Video diffusion in 1.9 seconds on a single GPU
A distillation and attention-hacking framework that squeezes 100–200× speedups out of Wan video models without requiring a server farm.

What it does TurboDiffusion is an inference acceleration stack for Wan text-to-video and image-to-video models. It combines three existing techniques—rCM timestep distillation, SageAttention, and Sparse-Linear Attention (SLA)—to cut end-to-end generation time from minutes down to seconds on a single RTX 5090. The repo provides finetuned checkpoints, inference scripts, and a terminal-based interactive server.

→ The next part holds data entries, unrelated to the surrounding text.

-- ==== Sys2Proof/Machine/Ops.lean ====
section
/-! DEFINITION. The named operations over memory, registers and the environment that the meanings share: reading and writing
the FRAME space, sampling the inputs, emitting an event, ending a read cycle, error entry (R196), reset at a tick (R230). -/

namespace Sys2Proof.Machine

/-- `MemRead(a, 1)` (R9). -/
def Memory.read : Memory → Nat → Byte
  | [], _ => Memory.fill
  | (b, v) :: m, a => if a = b then v else Memory.read m a

/-- `MemWrite(a, 1, v)` (R9), keeping the canonical form. -/
def Memory.write : Memory → Nat → Byte → Memory
  | [], a, v => if v = Memory.fill then [] else [(a, v)]
  | (b, u) :: m, a, v =>
    if a = b then
      if v = Memory.fill then m else (a, v) :: m
    else if a < b then
      if v = Memory.fill then (b, u) :: m else (a, v) :: (b, u) :: m
    else (b, u) :: Memory.write m a v

/-- The FRAME space with every byte 0 (R64: CLRF writes all 40 bits to 0 in one step). -/
def Memory.cleared : Memory := []

/-- F[a] (R61). -/
def State.byte (s : State) (a : Nat) : Byte := s.frame.read a

/-- The level of the k-th tick of a list of runs, if they reach that far (R95). -/
def levelIn : List (Level × Nat) → Nat → Option Level
  | [], _ => none
  | (l, n) :: rs, k => if k < n then some l else levelIn rs (k - n)

/-- The listed level at a tick, if one is listed. -/
def Inputs.listedLevel (e : Inputs) (t : Tick) : Option Level :=
  if t < e.lineStart then none else levelIn e.lineRuns (t - e.lineStart)

/-- `line(t)` (R66). -/
def State.line (s : State) (t : Tick) : Level := (s.inputs.listedLevel t).getD (Config.freeLine t)

/-- `hcmd(t)` (R68): NONE where nothing is listed. -/
def Inputs.hcmdAt (e : Inputs) (t : Tick) : BitVec 2 :=
  match e.hcmds.find? (fun c => c.1 == t) with
  | some c => c.2
  | none => 0

/-- `rst` at a tick (R230). -/
def Inputs.rstAt (e : Inputs) (t : Tick) : Bool := e.resets.contains t

/-- The first tick after `p` and up to `p + n` with `rst` = 1. -/
def Inputs.firstReset (e : Inputs) (p : Tick) (n : Nat) : Option Tick :=
  (e.resets.filter (fun r => decide (p < r) && decide (r ≤ p + n))).min?

/-- The host commands after tick `p` and up to tick `p + n`. -/
def Inputs.hcmdsIn (e : Inputs) (p : Tick) (n : Nat) : List (Tick × BitVec 2) :=
  e.hcmds.filter (fun c => decide (p < c.1) && decide (c.1 ≤ p + n))

/-- `emit e` (R9). -/
def State.emit (s : State) (e : Event) : State := { s with log := e :: s.log }

/-- `pc <- pc + 1` (R9, R124); at 15 the 4-bit address wraps, which the microprogram never does (R21; log entry 13). -/
def State.nextPc (s : State) : State := { s with pc := s.pc + 1 }

/-- `now <- now + n` (R9). -/
def State.pass (s : State) (n : Nat) : State := { s with now := s.now + n }

/-- The codes of format O (R86). -/
inductive Outcome where
  | ok
  | timeout
  | checksumMismatch
  deriving DecidableEq, Repr

/-- R86: 0 = Ok, 1 = Timeout, 2 = ChecksumMismatch. -/
def Outcome.code : Outcome → BitVec 2
  | .ok => 0
  | .timeout => 1
  | .checksumMismatch => 2

/-- The end of a read cycle (R73, R128): OUTCOME, RUN and PC together, and the event `ret(code)` at tick `now`. -/
def State.endRead (s : State) (o : Outcome) : State :=
  { s with outcome := o.code, run := 0, pc := 0, log := .ret s.now o.code :: s.log }

/-- Error entry, `raise K()` (R196): the end of the read cycle with K's code, and the event `on_error(code)` at the same tick.
There is no return from it (R198): a new READ starts the next cycle. -/
def State.raise (s : State) (k : Outcome) : State := (s.emit (.onError s.now k.code)).endRead k

/-- Reset at tick `r` (R230, R231): every register takes its reset value, the host command of the tick is ignored and no event
is emitted; the next tick is `r + 1`. -/
def State.resetAt (s : State) (r : Tick) : State :=
  { State.reset with rom := s.rom, now := r + 1, inputs := s.inputs, log := s.log }

end Sys2Proof.Machine
end

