-- ==== Sys2Proof/Safety.lean ====
section
/-! DEFINITION. What holds of the block between operations: the invariant of the hard-wired microprogram, the registers of R20 as
names, with the sets each operation reads and writes (R39), and what a read cycle's events are. -/

namespace Sys2Proof.Machine

/-- The pin at each address of the microprogram (R122, R144, R145): an output from address 2 to 6, driving low at 3 and 4. -/
def pinOk (s : State) : Bool :=
  s.dir == (if 2 ≤ s.pc.toNat ∧ s.pc.toNat ≤ 6 then 1 else 0) &&
  s.lvl == (if s.pc.toNat = 3 ∨ s.pc.toNat = 4 then 0 else 1)

/-- IDX at each address of the microprogram (R24): 0 before the loop, at most 39 in it, 40 after it. -/
def idxOk (s : State) : Bool :=
  if s.pc.toNat = 0 then decide (s.idx.toNat ≤ 40)
  else if s.pc.toNat ≤ 8 then s.idx == 0
  else if s.pc.toNat ≤ 12 then decide (s.idx.toNat ≤ 39)
  else s.idx == 40

/-- The code of an event is one the block produces for it (R86, R190): never 3, and never 0 for an error. -/
def Event.legal : Event → Bool
  | .ret _ c => c != 3
  | .onError _ c => c == 1 || c == 2
  | .hresp _ _ => true

/-- The invariant: the microprogram is that of R122; the frame is in its canonical form; while RUN = 0, PC = 0 (R21); OUTCOME is
never 3 (R31); D never exceeds 85 (R23); the pin and IDX are as the address says; the codes of the events are legal; the
listed host commands stand in rising order of their ticks. -/
structure State.Inv (s : State) : Prop where
  rom : s.rom = microprogram
  frame : s.frame.wf = true
  idle : s.run = 0 → s.pc = 0
  outcome : s.outcome ≠ 3
  duration : s.d.toNat ≤ 85
  pin : pinOk s = true
  index : idxOk s = true
  events : ∀ e ∈ s.log, e.legal = true
  commands : s.inputs.hcmds.Pairwise (fun c c' => c.1 < c'.1)

/-- The registers of R20, and the five bytes of F one by one. -/
inductive Reg where
  | pc | run | d | idx | cnt | th | tn | tm | sum
  | f (a : Fin 5)
  | hum | tneg | tmag | outcome | dir | lvl
  deriving DecidableEq, Repr

/-- The value of a register as a number. -/
def State.reg (s : State) : Reg → Nat
  | .pc => s.pc.toNat
  | .run => s.run.toNat
  | .d => s.d.toNat
  | .idx => s.idx.toNat
  | .cnt => s.cnt.toNat
  | .th => s.th.toNat
  | .tn => s.tn.toNat
  | .tm => s.tm.toNat
  | .sum => s.sum.toNat
  | .f a => (s.byte a).toNat
  | .hum => s.hum.toNat
  | .tneg => s.tneg.toNat
  | .tmag => s.tmag.toNat
  | .outcome => s.outcome.toNat
  | .dir => s.dir.toNat
  | .lvl => s.lvl.toNat

/-- The byte of F that IDX addresses, `F[IDX div 8]`, if there is one. -/
def State.indexedByte (s : State) : List Reg :=
  if h : frameAddr s.idx < 5 then [.f ⟨frameAddr s.idx, h⟩] else []

/-- Column "writes" of the table of R39, with PC for every micro-operation and CNT for the timed ones. Error entry adds OUTCOME,
RUN and PC. -/
def writeSet (s : State) : Instr → List Reg
  | .noCall => []
  | .read => [.run, .pc]
  | .hum => []
  | .temp => []
  | .clrf => [.f 0, .f 1, .f 2, .f 3, .f 4, .idx, .pc]
  | .dir _ => [.dir, .pc]
  | .lvl _ => [.lvl, .pc]
  | .dly _ => [.cnt, .pc]
  | .meas _ _ => [.d, .cnt, .outcome, .run, .pc]
  | .pack _ => .pc :: s.indexedByte
  | .loop _ _ => [.idx, .pc]
  | .extr => [.th, .tn, .tm, .pc]
  | .vrfy => [.sum, .outcome, .run, .pc]
  | .cmt => [.hum, .tneg, .tmag, .outcome, .run, .pc]

/-- Column "reads" of the table of R39, with PC for the operations that step it. MEAS also reads the line. -/
def readSet (s : State) : Instr → List Reg
  | .noCall => []
  | .read => [.run]
  | .hum => [.hum]
  | .temp => [.tneg, .tmag]
  | .clrf => [.pc]
  | .dir _ => [.pc]
  | .lvl _ => [.pc]
  | .dly _ => [.pc]
  | .meas _ _ => [.pc]
  | .pack _ => .pc :: .d :: .idx :: s.indexedByte
  | .loop _ _ => [.pc, .idx]
  | .extr => [.pc, .f 0, .f 1, .f 2, .f 3]
  | .vrfy => [.pc, .f 0, .f 1, .f 2, .f 3, .f 4]
  | .cmt => [.th, .tn, .tm]

/-- The number of `ret` events in a log. -/
def retCount (log : List Event) : Nat :=
  log.countP (fun e => match e with
    | .ret _ _ => true
    | .onError _ _ => false
    | .hresp _ _ => false)

/-- The number of `on_error` events in a log. -/
def errorCount (log : List Event) : Nat :=
  log.countP (fun e => match e with
    | .ret _ _ => false
    | .onError _ _ => true
    | .hresp _ _ => false)

/-- `n` steps, stopping at the first stop. -/
def steps : Nat → State → Result
  | 0, s => .next s
  | n + 1, s =>
    match step s with
    | .next t => steps n t
    | .fault e => .fault e
    | .refused e => .refused e

/-- A chain of alternating measurements (R114): `MEAS t, l`, then `MEAS t', 1 − l`, and so on, with the durations left in D; none
if one of them ends the read. -/
def measureChain : List Nat → Level → State → Option (List Nat × State)
  | [], _, s => some ([], s)
  | t :: ts, l, s =>
    match exec (.meas t l) s with
    | .next u =>
      if u.run = 1 then (measureChain ts (1 - l) u).map (fun r => (u.d.toNat :: r.1, r.2)) else none
    | .fault _ => none
    | .refused _ => none

/-- Runs of alternating level, starting with `l`. -/
def alternating : List Nat → Level → List (Level × Nat)
  | [], _ => []
  | a :: as, l => (l, a) :: alternating as (1 - l)

/-- The number of ticks of a list of runs. -/
def runsLength (runs : List (Level × Nat)) : Nat := (runs.map Prod.snd).sum

/-- From tick `p` on the line is as the runs say, for as long as they say. -/
def State.follows (s : State) (p : Tick) (runs : List (Level × Nat)) : Prop :=
  ∀ k < runsLength runs, levelIn runs k = some (s.line (p + k))

/-- The runs of `n` data symbols (R81): for each a low phase, then a high phase. -/
def symbolRuns (low high : Nat → Nat) (n : Nat) : List (Level × Nat) :=
  (List.range n).flatMap (fun i => [(0, low i), (1, high i)])

/-- The runs of a whole transmission (R82): the acknowledgement, low then high, and the 40 symbols. -/
def transmission (ackLow ackHigh : Nat) (low high : Nat → Nat) : List (Level × Nat) :=
  (0, ackLow) :: (1, ackHigh) :: symbolRuns low high Config.nBits

/-- Durations the block accepts (R81, R82). -/
def Accepted (ackLow ackHigh : Nat) (low high : Nat → Nat) : Prop :=
  ackLow ≤ Config.tAckLow ∧ (1 ≤ ackHigh ∧ ackHigh ≤ Config.tAckHigh) ∧
  ∀ i < Config.nBits, (1 ≤ low i ∧ low i ≤ Config.tBitLow) ∧ (1 ≤ high i ∧ high i ≤ Config.tBitHigh)

/-- An idle block, at a tick whose host command is READ, with no reset presented from that tick on. -/
def State.AboutToRead (s : State) : Prop :=
  s.rom = microprogram ∧ s.run = 0 ∧ s.inputs.hcmdAt s.now = 1 ∧ ∀ r ∈ s.inputs.resets, r < s.now

/-- The bits of the frame that the loop has not reached are 0 (R64, R155): before the loop all of them, in the loop those from
IDX on, at LOOP those after IDX. -/
def State.UnreachedBitsZero (s : State) : Prop :=
  s.run = 1 →
    (1 ≤ s.pc.toNat ∧ s.pc.toNat ≤ 8 → s.frameBits = 0) ∧
    (9 ≤ s.pc.toNat ∧ s.pc.toNat ≤ 11 → ∀ j < Config.nBits, s.idx.toNat ≤ j → s.frameBits.getLsbD (39 - j) = false) ∧
    (s.pc.toNat = 12 → ∀ j < Config.nBits, s.idx.toNat < j → s.frameBits.getLsbD (39 - j) = false)

end Sys2Proof.Machine
end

The interesting bit The speedup is compositional, not a single trick. rCM collapses the sampling steps (down to 1–4), while SageAttention and SLA attack the quadratic memory wall in video attention. The authors also ship quantized checkpoints for consumer GPUs and unquantized ones for H100s, which is a pragmatic split you don’t always see in research releases.
Key highlights
- Claims 184 s → 1.9 s for Wan-2.1-T2V-1.3B-480P and 4549 s → 38 s for Wan-2.2-I2V-A14B-720P on an RTX 5090
- Supports T2V (1.3B and 14B) and I2V (A14B) at 480p and 720p
- Optional SageSLA attention via a separate SpargeAttn install for even faster forward passes
- Interactive multi-turn generation in
turbodiffusion/serve/without model reload - Paper and checkpoints are explicitly marked as not yet finalized
Caveats
- Models trained only on long English prompts; short or non-English prompts need manual augmentation
torch==2.8.0recommended; newer PyTorch versions may OOM- Checkpoints and paper are still being updated, so quality and reproducibility may shift
Verdict Worth a look if you’re running Wan models locally and want to trade a small quality dice-roll for massive latency gains. Skip it if you need production-grade stability today or work primarily with short prompts.